The for loop iterates over the ZipInfo objects from .infolist(), retrieving the filename, the last modification date, the normal size, and the compressed size of each member file. In this example, you’ve used datetime to format the date in a human-readable way.

Note: The example above was adapted from zipfile — ZIP Archive Access.

If you just need to perform a quick check on a ZIP file and list the names of its member files, then you can use .namelist():

>>>
>>> import zipfile

>>> with zipfile.ZipFile("sample.zip", mode="r") as archive:
...     for filename in archive.namelist():
...         print(filename)
...
hello.txt
lorem.md
realpython.md

Because the filenames in this output are valid arguments to .getinfo(), you can combine these two methods to retrieve information about selected member files only.

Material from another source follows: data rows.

-- ==== Sys2Proof/Certificates/Slice0/Obligations.lean ====
section
/-! DEFINITION. The statements for the provers. A result statement gives, for every state and operands that meet its hypotheses, the next
state of exec; inside a bundle `s.pre` is the context as the bundle's slots read it (R19), outside one the context as it stands. -/

open Sys2Proof Sys2Proof.Machine

-- What the hypotheses say ------------------------------------------------------------------------------------------------------

/-- The guard of a slot is true (R49). -/
abbrev Sys2Proof.Claims.Live (s : State) (g : BitVec 4) : Prop := s.pre.guardValue g = some true

/-- No write to a destination is pending; l5 never waits (R26, R145). -/
abbrev Sys2Proof.Claims.Free (s : State) (ns : List Nat) : Prop := ns.any (fun n => n != 85 && s.pre.pending n) = false

/-- A source can be read and has this value (R20, R50). -/
abbrev Sys2Proof.Claims.Reads (s : State) (x : BitVec 7) (v : W64) : Prop := s.source x = .ok v

/-- An S3 access waits for no acquire and finds room in the outstanding-request table (R32, R192). -/
abbrev Sys2Proof.Claims.PortReady (s : State) : Prop := s.acquireOut s.cur = false ∧ s.portFull s.myCore = false

/-- Vector register k can be read, as the row v: it is no result of faulting work, no write to it is pending, and no poison stops a slot
that reads it (R19, R34, R237, R240). -/
abbrev Sys2Proof.Claims.RowReads (s : State) (k : Nat) (reads : Bool) (v : Row) : Prop :=
  s.rowFaulted (s.vrow k) = false ∧ s.rowWaits (s.vrow k) = false ∧ (reads = false ∨ find? (s.vrow k) s.preMarks = none) ∧ getD (s.vrow k) 0 s.preRows = v

/-- No write to vector register k is pending, and no array instruction holds its row (R145, R237). -/
abbrev Sys2Proof.Claims.RowFree (s : State) (k : Nat) : Prop := s.destWaits (s.vrow k) = false

open Sys2Proof.Claims

-- S1 and S2 -------------------------------------------------------------------------------------------------------------------

/-- R170, R171: the integer instructions, the compare, the selection and the predicate instructions write their result to their destination and
change nothing else; division truncates toward zero, −2^63 / −1 gives −2^63, and a zero divisor raises cause 0x0B; sel executes under either
value of its selector. -/
def Obligations.IntegerResult : Prop :=
  (∀ (s : State) (g : BitVec 4) (d a b : BitVec 7) (x y : W64), Free s [d.toNat] → Reads s a x → Reads s b y →
    (Live s g →
      exec (.add g d a b) s = .next (s.writeReg d (x + y)) ∧
      exec (.sub g d a b) s = .next (s.writeReg d (x - y)) ∧
      exec (.mul g d a b) s = .next (s.writeReg d (x * y)) ∧
      exec (.mulh g d a b) s = .next (s.writeReg d (BitVec.ofInt 64 (x.toInt * y.toInt / 2 ^ 64))) ∧
      exec (.mulhn g d a b) s = .next (s.writeReg d (BitVec.ofNat 64 (x.toNat * y.toNat / 2 ^ 64))) ∧
      exec (.and g d a b) s = .next (s.writeReg d (x &&& y)) ∧
      exec (.or g d a b) s = .next (s.writeReg d (x ||| y)) ∧
      exec (.xor g d a b) s = .next (s.writeReg d (x ^^^ y)) ∧
      exec (.andn g d a b) s = .next (s.writeReg d (x &&& ~~~y)) ∧
      exec (.shl g d a b) s = .next (s.writeReg d (x <<< (y.toNat % 64))) ∧
      exec (.shr g d a b) s = .next (s.writeReg d (x >>> (y.toNat % 64))) ∧
      exec (.sra g d a b) s = .next (s.writeReg d (x.sshiftRight (y.toNat % 64))) ∧
      exec (.min g d a b) s = .next (s.writeReg d (if x.toInt ≤ y.toInt then x else y)) ∧
      exec (.max g d a b) s = .next (s.writeReg d (if x.toInt ≤ y.toInt then y else x)) ∧
      exec (.minn g d a b) s = .next (s.writeReg d (if x.toNat ≤ y.toNat then x else y)) ∧
      exec (.maxn g d a b) s = .next (s.writeReg d (if x.toNat ≤ y.toNat then y else x)) ∧
      exec (.addsh1 g d a b) s = .next (s.writeReg d (x + y * 2)) ∧
      exec (.addsh2 g d a b) s = .next (s.writeReg d (x + y * 4)) ∧
      exec (.addsh3 g d a b) s = .next (s.writeReg d (x + y * 8)) ∧
      exec (.addsh5 g d a b) s = .next (s.writeReg d (x + y * 32)) ∧
      exec (.bext g d a b) s = .next (s.writeReg d (BitVec.ofNat 64 (x.toNat / 2 ^ (y.toNat % 64) % 2 ^ (y.toNat / 64 % 64 + 1)))) ∧
      exec (.clz g d a) s = .next (s.writeReg d (BitVec.ofNat 64 (((List.range 64).find? (fun k => x.getLsbD (63 - k))).getD 64))) ∧
      exec (.ctz g d a) s = .next (s.writeReg d (BitVec.ofNat 64 (((List.range 64).find? x.getLsbD).getD 64))) ∧
      exec (.popc g d a) s = .next (s.writeReg d (BitVec.ofNat 64 ((List.range 64).countP x.getLsbD))) ∧
      (y ≠ 0 → exec (.div g d a b) s = .next (s.writeReg d (BitVec.ofInt 64 (x.toInt.tdiv y.toInt))) ∧
               exec (.divn g d a b) s = .next (s.writeReg d (BitVec.ofNat 64 (x.toNat / y.toNat)))) ∧
      (y = 0 → exec (.div g d a b) s = .next (s.raise 0x0B s.slotInfo) ∧ exec (.divn g d a b) s = .next (s.raise 0x0B s.slotInfo))) ∧
    (∀ v, s.pre.guardValue g = some v → exec (.sel g d a b) s = .next (s.writeReg d (if v then x else y)))) ∧
  (∀ (s : State) (g : BitVec 4) (d : BitVec 7) (i : BitVec 14), Live s g → Free s [d.toNat] →
    exec (.li g d i) s = .next (s.writeReg d (i.signExtend 64))) ∧
  (∀ (s : State) (g : BitVec 4) (d a b : BitVec 7) (i : BitVec 14) (x y z : W64),
    Live s g → Free s [d.toNat] → Reads s a x → Reads s b y → Reads s d z →
    exec (.lih g d i) s = .next (s.writeReg d (z * 16384 + i.zeroExtend 64)) ∧
    (let (lo, n) := (y.toNat % 64, y.toNat / 64 % 64 + 1)
     exec (.bins g d a b) s = .next (s.writeReg d ((z &&& ~~~(BitVec.ofNat 64 ((2 ^ n - 1) * 2 ^ lo))) ||| BitVec.ofNat 64 (x.toNat % 2 ^ n * 2 ^ lo))))) ∧
  (∀ (s : State) (g c : BitVec 4) (k pa pb : BitVec 3) (a b : BitVec 7) (x y : W64),
    Live s g → Free s [128 + k.toNat] → Free s [128 + pa.toNat] → Free s [128 + pb.toNat] → Reads s a x → Reads s b y →
    (∀ v, (c.toNat, v) ∈ [(0, decide (x = y)), (1, decide (x ≠ y)), (2, decide (x.toInt < y.toInt)), (3, decide (x.toInt ≤ y.toInt)),
        (4, decide (x.toInt > y.toInt)), (5, decide (x.toInt ≥ y.toInt)), (6, decide (x.toNat < y.toNat)), (7, decide (x.toNat ≤ y.toNat)),
        (8, decide (x.toNat > y.toNat)), (9, decide (x.toNat ≥ y.toNat))] →
      exec (.cmp g c k a b) s = .next (s.writePred k v)) ∧
    exec (.pand g k pa pb) s = .next (s.writePred k (s.pre.p pa.toNat && s.pre.p pb.toNat)) ∧
    exec (.por g k pa pb) s = .next (s.writePred k (s.pre.p pa.toNat || s.pre.p pb.toNat)) ∧
    exec (.pnot g k pa) s = .next (s.writePred k (!s.pre.p pa.toNat)) ∧
    exec .nopScalar s = .next s)

/-- R172, R173: a floating-point result is rounded once, to nearest even with saturation off, and its conditions are ORed into fpstat. -/
def Obligations.FloatResult : Prop :=
  ∀ (s : State) (g : BitVec 4) (d a b : BitVec 7) (k : BitVec 3) (c v : BitVec 4) (r : BitVec 3) (x y : W64),
    Live s g → Free s [d.toNat] → Free s [128 + k.toNat] → Reads s a x → Reads s b y →
    let put : Nat × Cond → Host.Outcome State Fault Refusal := fun q => .next ((s.raiseCond q.2).writeReg d (w64 q.1))
    exec (.faddF32 g d a b) s = put (f32Fmt.addOp x.toNat y.toNat 0 true) ∧
    exec (.fsubF32 g d a b) s = put (f32Fmt.subOp x.toNat y.toNat 0 true) ∧
    exec (.fmulF32 g d a b) s = put (f32Fmt.mulOp x.toNat y.toNat 0 true) ∧
    exec (.faddF64 g d a b) s = put (f64Fmt.addOp x.toNat y.toNat 0 true) ∧
    exec (.fsubF64 g d a b) s = put (f64Fmt.subOp x.toNat y.toNat 0 true) ∧
    exec (.fmulF64 g d a b) s = put (f64Fmt.mulOp x.toNat y.toNat 0 true) ∧
    (∀ z, Reads s d z →
      exec (.ffmaF32 g d a b) s = put (f32Fmt.fmaOp x.toNat y.toNat z.toNat 0 true) ∧
      exec (.ffmaF64 g d a b) s = put (f64Fmt.fmaOp x.toNat y.toNat z.toNat 0 true)) ∧
    exec (.fcvt g d a r v) s = put (fcvtVal v.toNat r.toNat x.toNat) ∧
    exec (.fcmpF32 g c k a b) s = .next ((s.raiseCond (fcmpCond c.toNat (f32Fmt.decode x.toNat) (f32Fmt.decode y.toNat))).writePred k
      (fcmpHolds c.toNat (f32Fmt.decode x.toNat) (f32Fmt.decode y.toNat))) ∧
    exec (.fcmpF64 g c k a b) s = .next ((s.raiseCond (fcmpCond c.toNat (f64Fmt.decode x.toNat) (f64Fmt.decode y.toNat))).writePred k
      (fcmpHolds c.toNat (f64Fmt.decode x.toNat) (f64Fmt.decode y.toNat)))

-- S0 --------------------------------------------------------------------------------------------------------------------------

/-- The state after a jump to t (R148). -/
abbrev Sys2Proof.Claims.jumped (s : State) (t : W64) : State :=
  (s.modMe (fun c => { c with pc := t })).modBun (fun f => { f with jumped := true })

/-- What a jump to t gives: one outside the VA space raises cause 0x05 with the whole next PC (R148). -/
abbrev Sys2Proof.Claims.landed (s : State) (t : W64) : State := if t.toNat < 2 ^ 57 then jumped s t else s.raise 5 t

/-- R41, R148, R154: a jump that is taken sets the pc to the bundle's VA plus 32 times its offset modulo 2^64, or to the register's value; one that
is not taken falls through. A register value that is no bundle's VA raises cause 0x04, and a target outside the VA space cause 0x05. nop
does nothing. -/
def Obligations.JumpResult : Prop :=
  ∀ (s : State) (j : BitVec 13) (k : BitVec 10) (q : BitVec 3) (x : BitVec 7) (v : W64),
    let near := s.pre.pc + 32 * j.signExtend 64
    let cond := s.pre.pc + 32 * k.signExtend 64
    exec (.jmp j) s = .next (landed s near) ∧
    (Free s [128 + q.toNat] → exec (.jmpc q k) s = .next (if s.pre.p q.toNat then landed s cond else s.fallThrough)) ∧
    exec (.jmpm j) s = .next (if s.pre.topLanes = 0 then landed s near else s.fallThrough) ∧
    (Reads s x v →
      (v.toNat % 32 = 0 → exec (.jmpi x) s = .next (landed s v)) ∧
      (v.toNat % 32 ≠ 0 → exec (.jmpi x) s = .next (s.raise 4 (w64 (v.toNat % 2 ^ 57))))) ∧
    exec .nop s = .next s

/-- R154: jmpt reads the count of its table and, when the index is below it, the entry, and jumps by it; else it falls through. A table that is not
aligned to 4 bytes raises cause 0x04, and a target outside the VA space cause 0x05. -/
def Obligations.TableJumpResult : Prop :=
  ∀ (s : State) (t : BitVec 6) (x : BitVec 7) (tb i : W64), Reads s (BitVec.ofNat 7 t.toNat) tb → Reads s x i →
    (tb.toNat % 4 ≠ 0 → exec (.jmpt t x) s = .next (s.raise 4 (w64 (tb.toNat % 2 ^ 57)))) ∧
    (∀ (s1 : State) (ia w : Nat) (bs : List Byte), tb.toNat % 4 = 0 → translate s.pre.wnd tb.toNat 4 = some (ia, w) →
      footprintMiss (s.card s.cur) false ia 4 = none → s.memFaulted ia 4 = false → (∀ k : List Byte → State → State, s.syncLoad ia 4 k = k bs s1) →
      (ofBytes bs ≤ i.toNat → exec (.jmpt t x) s = .next s1.fallThrough) ∧
      (∀ (s2 : State) (ia2 w2 : Nat) (es : List Byte),
        let ea := wrapN 64 ((tb.toNat : Int) + 4 + 4 * (i.toNat : Int))
        let dest := s.target (signedN 32 (ofBytes es))
        i.toNat < ofBytes bs → translate s.pre.wnd ea 4 = some (ia2, w2) → footprintMiss (s.card s.cur) false ia2 4 = none → s.memFaulted ia2 4 = false →
        (∀ k : List Byte → State → State, s1.syncLoad ia2 4 k = k es s2) →
        exec (.jmpt t x) s = .next (if dest.toNat < 2 ^ 57 then jumped s2 dest else s.raise 5 dest)))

For example, you may have a ZIP file containing different types of member files (.docx, .xlsx, .txt, and so on). Instead of getting the complete information with .infolist(), you just need to get the information about the .docx files. Then you can filter the files by their extension and call .getinfo() on your .docx files only. Go ahead and give it a try!

Reading From and Writing to Member Files

Sometimes you have a ZIP file and need to read the content of a given member file without extracting it. To do that, you can use .read(). This method takes a member file’s name and returns that file’s content as bytes:

>>>
>>> import zipfile

>>> with zipfile.ZipFile("sample.zip", mode="r") as archive:
...     for line in archive.read("hello.txt").split(b"\n"):
...         print(line)
...
b'Hello, Pythonista!'
b''
b'Welcome to Real Python!'
b''
b"Ready to try Python's zipfile module?"
b''

To use .read(), you need to open the ZIP file for reading or appending. Note that .read() returns the content of the target file as a stream of bytes. In this example, you use .split() to split the stream into lines, using the line feed character "\n" as a separator. Because .split() is operating on a byte object, you need to add a leading b to the string used as an argument.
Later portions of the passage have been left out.